[Stored items]
@[simp] theorem attemptNoteOff_rail_mixer (k : KeyIdx) (s : State) :
    (attemptNoteOff k s).rail = s.rail ∧ (attemptNoteOff k s).mixer = s.mixer := by
  simp [attemptNoteOff]

@[simp] theorem enterRest_rail_mixer (k : KeyIdx) (s : State) :
    (enterRest k s).rail = s.rail ∧ (enterRest k s).mixer = s.mixer := by
  unfold enterRest
  dsimp only
  split
  · split <;> simp
  · split <;> simp
  all_goals simp

@[simp] theorem strike_rail_mixer (k : KeyIdx) (p : SamplePair) (s : State) :
    (strike k p s).rail = s.rail ∧ (strike k p s).mixer = s.mixer := by
  unfold strike
  dsimp only
  split <;> simp

@[simp] theorem restrike_rail_mixer (k : KeyIdx) (p : SamplePair) (s : State) :
    (restrike k p s).rail = s.rail ∧ (restrike k p s).mixer = s.mixer := by
  unfold restrike
  dsimp only
  split <;> simp

@[simp] theorem motionStep_rail_mixer (k : KeyIdx) (p : SamplePair) (s : State) :
    (motionStep k p s).rail = s.rail ∧ (motionStep k p s).mixer = s.mixer := by
  unfold motionStep
  dsimp only
  split
  case h_7 => exact ⟨rfl, rfl⟩
  all_goals split_ifs <;> simp

@[simp] theorem goodSample_rail_mixer (k : KeyIdx) (raw : Nat) (s : State) :
    (goodSample k raw s).rail = s.rail ∧ (goodSample k raw s).mixer = s.mixer := by
  unfold goodSample
  dsimp only
  split <;> simp [settleSample, firstSample]

@[simp] theorem listFault_rail_mixer (k : KeyIdx) (s : State) :
    (listFault k s).rail = s.rail ∧ (listFault k s).mixer = s.mixer := by
  unfold listFault; split <;> exact ⟨rfl, rfl⟩

@[simp] theorem faultSettleNote_rail_mixer (k : KeyIdx) (s : State) :
    (faultSettleNote k s).rail = s.rail ∧ (faultSettleNote k s).mixer = s.mixer := by
  unfold faultSettleNote; split <;> simp

@[simp] theorem faultSample_rail_mixer (k : KeyIdx) (raw : Nat) (s : State) :
    (faultSample k raw s).rail = s.rail ∧ (faultSample k raw s).mixer = s.mixer := by
  unfold faultSample
  dsimp only
  split <;> simp [enterFault]

@[simp] theorem keySample_rail_mixer (k : KeyIdx) (raw : Nat) (s : State) :
    (keySample k raw s).rail = s.rail ∧ (keySample k raw s).mixer = s.mixer := by
  unfold keySample
  dsimp only
  split_ifs <;> simp

@[simp] theorem flightTick_rail_mixer (s : State) :
    (flightTick s).rail = s.rail ∧ (flightTick s).mixer = s.mixer := ⟨rfl, rfl⟩

@[simp] theorem retryOwed_rail_mixer (k : KeyIdx) (s : State) :
    (retryOwed k s).rail = s.rail ∧ (retryOwed k s).mixer = s.mixer := by
  unfold retryOwed; split <;> simp

@[simp] theorem retryAllOwed_rail_mixer (s : State) :
    (retryAllOwed s).rail = s.rail ∧ (retryAllOwed s).mixer = s.mixer :=
  List.foldlRecOn (motive := fun (t : State) => t.rail = s.rail ∧ t.mixer = s.mixer) allKeys _ ⟨rfl, rfl⟩
    fun t ht k _ => by simp [ht]

/-! ## Pedal Unit -/

@[simp] theorem attemptPedal_rail_mixer (p : PedalIdx) (s : State) :
    (attemptPedal p s).rail = s.rail ∧ (attemptPedal p s).mixer = s.mixer := by
  unfold attemptPedal
  dsimp only
  split <;> simp

@[simp] theorem considerPedal_rail_mixer (p : PedalIdx) (s : State) :
    (considerPedal p s).rail = s.rail ∧ (considerPedal p s).mixer = s.mixer := by
  unfold considerPedal
  dsimp only
  split_ifs <;> simp

@[simp] theorem releaseKeys_rail_mixer (ks : List KeyIdx) (s : State) :
    (releaseKeys ks s).rail = s.rail ∧ (releaseKeys ks s).mixer = s.mixer :=
  List.foldlRecOn (motive := fun (t : State) => t.rail = s.rail ∧ t.mixer = s.mixer) ks _ ⟨rfl, rfl⟩
    fun t ht k _ => by unfold releaseRequest; split <;> simp [ht]

@[simp] theorem sostenutoRelease_rail_mixer (s : State) :
    (sostenutoRelease s).rail = s.rail ∧ (sostenutoRelease s).mixer = s.mixer := by
  unfold sostenutoRelease clearSostenuto; split <;> simp

@[simp] theorem updateSostenuto_rail_mixer (s : State) :
    (updateSostenuto s).rail = s.rail ∧ (updateSostenuto s).mixer = s.mixer := by
  unfold updateSostenuto
  dsimp only
  split <;> exact ⟨rfl, rfl⟩

@[simp] theorem updateDamper_rail_mixer (s : State) :
    (updateDamper s).rail = s.rail ∧ (updateDamper s).mixer = s.mixer := by
  unfold updateDamper damperRelease
  dsimp only
  split <;> simp

@[simp] theorem pedalSamples_rail_mixer (words : List ScanWord) (s : State) :
    (pedalSamples words s).rail = s.rail ∧ (pedalSamples words s).mixer = s.mixer := by
  unfold pedalSamples takePedal
  dsimp only
  split <;> simp

/-! ## Calibration Unit and Settings Store -/

@[simp] theorem updateKeys_rail_mixer (f : KeyIdx → KeyRecord → KeyRecord) (s : State) :
    (updateKeys f s).rail = s.rail ∧ (updateKeys f s).mixer = s.mixer := ⟨rfl, rfl⟩

@[simp] theorem calJobTick_rail_mixer (s : State) :
    (calJobTick s).rail = s.rail ∧ (calJobTick s).mixer = s.mixer := by
  unfold calJobTick endJob
  dsimp only
  split_ifs <;> simp

@[simp] theorem clearFaults_rail_mixer (ks : List KeyIdx) (s : State) :
    (clearFaults ks s).rail = s.rail ∧ (clearFaults ks s).mixer = s.mixer := by
  have hkeys : (ks.foldl (fun t k => clearFault k t) s).rail = s.rail ∧
      (ks.foldl (fun t k => clearFault k t) s).mixer = s.mixer :=
    List.foldlRecOn (motive := fun (t : State) => t.rail = s.rail ∧ t.mixer = s.mixer) ks _ ⟨rfl, rfl⟩
      fun t ht k _ => by unfold clearFault; split <;> simp [ht]
  unfold clearFaults settleOverflow
  split <;> simp [hkeys]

» **WHAT IS EXPECTED**
With the line holding "theorem updateDamper_rail_mixer (s" as the first and the line holding "Settings Store -/" as the last, set down that range of the entries above exactly, and nothing else.

» **EXPECTED ANSWER**
@[simp] theorem updateDamper_rail_mixer (s : State) :
    (updateDamper s).rail = s.rail ∧ (updateDamper s).mixer = s.mixer := by
  unfold updateDamper damperRelease
  dsimp only
  split <;> simp

@[simp] theorem pedalSamples_rail_mixer (words : List ScanWord) (s : State) :
    (pedalSamples words s).rail = s.rail ∧ (pedalSamples words s).mixer = s.mixer := by
  unfold pedalSamples takePedal
  dsimp only
  split <;> simp

/-! ## Calibration Unit and Settings Store -/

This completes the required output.